Try it
Report each line of the records below that uses the word "flushValves".

★ ★ ★ ★ ★

-- ==== Sys2Proof/Machine/Engine.lean ====
section
/-! DEFINITION. The requests of the Engine Control (spec/09: SORT_START, SORT_STOP, FLUSH, CLEAR, RESET), of the settings
(spec/02 section 2.8 and spec/10 section 10.5: SET, GET, HOLD, RELEASE), and HELLO and STATUS (spec/10 section 10.6). -/
namespace Sys2Proof.Machine

/-! ### Starting and stopping -/

/-- Is a recipe bank ACTIVE? -/
def State.hasActive (s : State) : Bool := (s.bankIn .active).isSome

/-- SORT_START (R170). -/
def State.sortStart (s : State) : Answer :=
  if s.eng.state ≠ .idle then s.refuse .state (toBytes 1 s.eng.state.code)
  else if s.blt.valid = false ∨ s.hasActive = false then
    s.refuse .notReady (toBytes 1 (bit (!s.blt.valid) 1 + bit (!s.hasActive) 2))
  else (s.setEngine .sorting .sortStart).accept []

/-- SORT_START: the event of taking it. -/
def execSortStart (s : State) : Host.Outcome State Fault Refusal :=
  s.takeRequest 0x07 anyBody fun _ t => t.sortStart

/-- Is sorting going on or draining? -/
def EngState.running : EngState → Bool
  | .sorting => true | .draining => true | .idle => false | .survey => false | .halted => false

/-- SORT_STOP with mode DRAIN, in a state that takes it (R171, R173). -/
def State.stopDrain (s : State) : State :=
  if s.eng.state = .sorting then (s.setEngine .draining .stopDrain).judgeDrained else s

/-- The pieces that an abandon reaches: OPEN, QUEUED and WALKING (R172). -/
def State.unscheduled (s : State) : Nat := s.openCount + s.cls.held.length

/-- SORT_STOP with mode ABANDON, in a state that takes it (R172, R173). -/
def State.stopAbandon (s : State) : State :=
  let t := if s.eng.state = .sorting then s.setEngine .draining .stopAbandon else s
  t.abandonOpen.abandonClassifier.judgeDrained

/-- SORT_STOP (R171, R172): the mode is judged, then the engine state. -/
def State.sortStop (body : List Byte) (s : State) : Answer :=
  let mode := byteAt body 0
  if 1 < mode then s.refuse .range []
  else if s.eng.state.running = false then s.refuse .state []
  else if mode = 0 then s.stopDrain.accept []
  else s.stopAbandon.accept (toBytes 2 s.unscheduled)

/-- SORT_STOP with mode DRAIN: the event of taking it. -/
def execSortStopDrain (s : State) : Host.Outcome State Fault Refusal :=
  s.takeRequest 0x08 (notOther 1 0 1) fun body t => t.sortStop body

/-- SORT_STOP with mode ABANDON: the event of taking it. -/
def execSortStopAbandon (s : State) : Host.Outcome State Fault Refusal :=
  s.takeRequest 0x08 (notOther 1 0 0) fun body t => t.sortStop body

/-! ### FLUSH -/

/-- The segmenter's flush (R84). -/
def State.flushOpen (s : State) : State := s.flushAll (s.slotsIn .openPiece)

/-- The classifier's flush (R103). -/
def State.flushClassifier (s : State) : State :=
  State.flushAll s.cls.held { s with cls := { queue := [], walk := none } }

/-- The lane scheduler's flush: every lane is emptied, with no reason and no count (R146). -/
def State.flushLanes (s : State) : State :=
  { s with lsc := { lanes := Vector.replicate 48 [], handoffs := [] } }

/-- The pending-entry count of a SCHEDULED piece whose entries the flush removed (R146). -/
def Piece.withoutEntries (p : Piece) : Piece := { p with pendingEntries := 0 }

/-- An OPEN valve closes to RECOVER at a flush (R166). -/
def State.flushValve (l : Lane) (r : Row) (s : State) : State :=
  if (s.valve l r).state = .opened then s.enterRecover l r else s

/-- The valve driver's flush: OPEN valves to RECOVER, then the SCHEDULED pieces ended FLUSHED in slot order (R166). The
closed outputs go out in lane order, UP before DOWN (DESIGN CHOICE, log entry 8). -/
def State.flushValves (s : State) : State :=
  let t := valveOrder.foldl (fun (u : State) v => u.flushValve v.1 v.2) s
  let is := t.slotsIn .scheduled
  State.flushAll is (is.foldl (fun (u : State) i => u.updatePiece i Piece.withoutEntries) t)

/-- DRAINING ends at a flush (R179). -/
def State.endDraining (s : State) : State := if s.eng.state = .draining then s.setEngine .idle .flush else s

/-- Everything a FLUSH does, in the order of R179; the hand-offs made before it are placed first (R146, log entry
9). Where such a placement completes the last piece of a DRAINING engine, the engine is IDLE with cause DRAINED before
the flush proper begins, and no FLUSH notice follows (DEDUCED, log entry 9). -/
def State.flushed (s : State) : State :=
  s.placeAllHandoffs.flushOpen.flushClassifier.flushLanes.flushValves.endDraining

/-- FLUSH (R179): the count is of the pieces in the table once the hand-offs are placed. -/
def State.flush (s : State) : Answer :=
  s.flushed.accept (toBytes 2 s.placeAllHandoffs.occupied)

/-- FLUSH: the event of taking it. -/
def execFlush (s : State) : Host.Outcome State Fault Refusal :=
  s.takeRequest 0x09 anyBody fun _ t => t.flush

/-! ### CLEAR and RESET -/

/-- CLEAR (R178). -/
def State.clear (s : State) : Answer :=
  if s.eng.state = .halted then
    if s.occupied = 0 then
      (State.setEngine .idle .clear { s with eng.flags := {} }).accept []
    else s.refuse .busy (toBytes 2 s.occupied)
  else ({ s with eng.flags := {} } : State).accept []

/-- CLEAR: the event of taking it. -/
def execClear (s : State) : Host.Outcome State Fault Refusal :=
  s.takeRequest 0x0A anyBody fun _ t => t.clear

/-- RESET (R180): the reset-pending mark is set; the reset itself is SOFT_RESET. -/
def State.requestReset (s : State) : Answer :=
  ({ s with eng.resetPending := true, eng.resetReplySent := false } : State).accept []

/-- RESET: the event of taking it. -/
def execReset (s : State) : Host.Outcome State Fault Refusal :=
  s.takeRequest 0x0B anyBody fun _ t => t.requestReset

/-! ### SET -/

/-- The identifier and the value of one item of a SET (R188). -/
structure SetItem where
  code : Nat
  value : Int
  deriving DecidableEq, Repr

/-- The items of a SET body (R188). -/
def setItems (body : List Byte) : List SetItem :=
  (chunks 6 32 body).map fun b => { code := field b 0 2, value := asSigned 4 (field b 2 4) }

/-- Is a setting one that only IDLE takes? (R34) -/
def SettingTarget.idleOnly : SettingTarget → Bool
  | .own i => i.idleOnly
  | .line _ => false
  | .gainAll => false

/-- The failure of one item: an unknown identifier, one named before, or an IDLE_ONLY setting outside IDLE, tested in
this order (R188). -/
def itemFailure (idle : Bool) (before : List Nat) (it : SetItem) : Option Status :=
  match SettingTarget.ofCode it.code with
  | none => some .badId
  | some t =>
    if before.contains it.code then some .duplicate
    else if t.idleOnly && !idle then some .state
    else none

/-- The first item that fails, with its position and its status (R188). -/
def firstFailure (idle : Bool) : Nat → List Nat → List SetItem → Option (Nat × SetItem × Status)
  | _, _, [] => none
  | n, before, it :: rest =>
    match itemFailure idle before it with
    | some st => some (n, it, st)
    | none => firstFailure idle (n + 1) (before ++ [it.code]) rest

/-- A value of a LINE-class setting staged under HOLD, else in force (R34). -/
def Cdu.writeLine (c : Cdu) (i : LineId) (v : Nat) : Cdu :=
  if c.hold then { c with staged := c.staged.put i v } else { c with line := c.line.put i v }

/-- The settings after one item, with the value taken and whether it was staged (R30, R34, R189). -/
def Cdu.applyItem (c : Cdu) (t : SettingTarget) (v : Int) : Cdu × Nat × Bool :=
  match t with
  | .line i => (c.writeLine i (i.taken v), i.taken v, c.hold)
  | .own i => ({ c with own := c.own.put i (i.taken v) }, i.taken v, false)
  | .gainAll =>
    let g := LineId.taken (.gain .ind) v
    (Chan.all.foldl (fun d k => d.writeLine (.gain k) g) c, g, c.hold)

/-- One item listed in the reply: identifier, value taken, marks CHANGED and STAGED (R189). -/
def itemReply (it : SetItem) (taken : Nat) (staged : Bool) : List Byte :=
  toBytes 2 it.code ++ toBytes 4 taken ++ toBytes 1 (bit (decide ((taken : Int) ≠ it.value)) 1 + bit staged 2)

/-- Every item applied in order, with the reply data (R189). -/
def Cdu.applyItems : Cdu → List SetItem → Cdu × List Byte
  | c, [] => (c, [])
  | c, it :: rest =>
    match SettingTarget.ofCode it.code with
    | none => Cdu.applyItems c rest
    | some t =>
      let a := c.applyItem t it.value
      let more := Cdu.applyItems a.1 rest
      (more.1, itemReply it a.2.1 a.2.2 ++ more.2)

/-- The effect of a new set of settings on the other blocks: a change of OPEN_DELAY_US or CLOSE_DELAY_US makes new
leads, and every valve is judged (R149). -/
def State.withSettings (c : Cdu) (s : State) : State :=
  let t := { s with cdu := c }
  if c.own.get .openDelay = s.own .openDelay ∧ c.own.get .closeDelay = s.own .closeDelay then t
  else t.computeLeads

/-- SET (R188, R189). -/
def State.setSettings (body : List Byte) (s : State) : Answer :=
  let items := setItems body
  match firstFailure (s.eng.state == .idle) 0 [] items with
  | some f => s.refuse f.2.2 (toBytes 1 f.1 ++ toBytes 2 f.2.1.code)
  | none =>
    let r := s.cdu.applyItems items
    (s.withSettings r.1).accept r.2

/-- SET: the event of taking it. -/
def execSet (s : State) : Host.Outcome State Fault Refusal :=
  s.takeRequest 0x03 anyBody fun body t => t.setSettings body

/-! ### GET, HOLD and RELEASE -/

/-- One identifier as GET answers it: identifier, item status, staged mark, value in force, staged value (R37,
R190). -/
def Cdu.getItem (c : Cdu) (code : Nat) : List Byte :=
  let line (st : Status) (staged : Option Nat) (v : Nat) : List Byte :=
    toBytes 2 code ++ toBytes 1 st.code ++ toBytes 1 (bit staged.isSome 1) ++ toBytes 4 v ++
      toBytes 4 (staged.getD 0)
  match SettingTarget.ofCode code with
  | some (.line i) => line .ok (c.staged.get i) (c.line.get i)
  | some (.own i) => line .ok none (c.own.get i)
  | some .gainAll => line .badId none 0
  | none => line .badId none 0

/-- GET (R190). -/
def State.getSettings (body : List Byte) (s : State) : Answer :=
  s.accept (((chunks 2 32 body).map ofBytes).flatMap s.cdu.getItem)

/-- GET: the event of taking it. -/
def execGet (s : State) : Host.Outcome State Fault Refusal :=
  s.takeRequest 0x04 anyBody fun body t => t.getSettings body

/-- HOLD (R35). -/
def State.holdSettings (s : State) : Answer := ({ s with cdu.hold := true } : State).accept []

/-- HOLD: the event of taking it. -/
def execHold (s : State) : Host.Outcome State Fault Refusal :=
  s.takeRequest 0x05 anyBody fun _ t => t.holdSettings

/-- The settings after a RELEASE (R36). -/
def Cdu.released (c : Cdu) : Cdu :=
  if c.hold then { c with line := c.line.release c.staged, staged := StagedSet.empty, hold := false } else c

/-- RELEASE (R36). -/
def State.releaseSettings (s : State) : Answer := ({ s with cdu := s.cdu.released } : State).accept []

/-- RELEASE: the event of taking it. -/
def execRelease (s : State) : Host.Outcome State Fault Refusal :=
  s.takeRequest 0x06 anyBody fun _ t => t.releaseSettings

/-! ### HELLO and STATUS -/

/-- The eleven capacities of the part (R191). -/
def capacities : List Nat :=
  [256, Config.openMax, Config.queueMax, 256, 48, Config.laneMax, Config.ringMax, Config.linkQueueMax,
   Config.linkQueueMax, Config.noticeMax, Config.pieceNoticeMax]

/-- HELLO (R191). -/
def State.hello (s : State) : Answer :=
  s.accept (toBytes 2 0x4D31 ++ toBytes 2 0xB2CE ++ toBytes 1 1 ++ toBytes 1 s.lnk.rate.val ++
    capacities.flatMap (toBytes 2))

/-- HELLO: the event of taking it. -/
def execHello (s : State) : Host.Outcome State Fault Refusal :=
  s.takeRequest 0x01 anyBody fun _ t => t.hello

/-- The ACTIVE bank and generation fields of the status record (R192). -/
def State.activeFields (s : State) : List Byte :=
  match s.bankIn .active with
  | some b => toBytes 1 b.val ++ toBytes 2 (s.bank b).gen.toNat
  | none => toBytes 1 255 ++ toBytes 2 s.rcs.generation.toNat

/-- The status record (spec/10 section 10.8.3). -/
def State.statusRecord (s : State) : List Byte :=
  toBytes 1 s.eng.state.code ++ toBytes 1 s.eng.flags.number ++ toBytes 6 s.bpu.pos ++ toBytes 2 s.bpu.speed ++
    toBytes 2 s.bpu.debt ++ toBytes 1 s.ldm.state.code ++ toBytes 2 s.ldm.permille ++
    toBytes 1 s.cls.queue.length ++ toBytes 2 s.entryTotal ++ s.activeFields ++ toBytes 1 (airCode s.vdr.air) ++
    toBytes 1 s.blt.status.code ++ toBytes 1 s.cap.state.code ++ toBytes 1 s.openCount ++
    toBytes 2 s.occupied ++ toBytes 1 s.lnk.notices.length

/-- STATUS (R192). -/
def State.status (s : State) : Answer := s.accept s.statusRecord

/-- STATUS: the event of taking it. -/
def execStatus (s : State) : Host.Outcome State Fault Refusal :=
  s.takeRequest 0x02 anyBody fun _ t => t.status

end Sys2Proof.Machine
end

★ ★ ★ ★ ★

Problem solution
def State.flushValves (s : State) : State :=
  s.placeAllHandoffs.flushOpen.flushClassifier.flushLanes.flushValves.endDraining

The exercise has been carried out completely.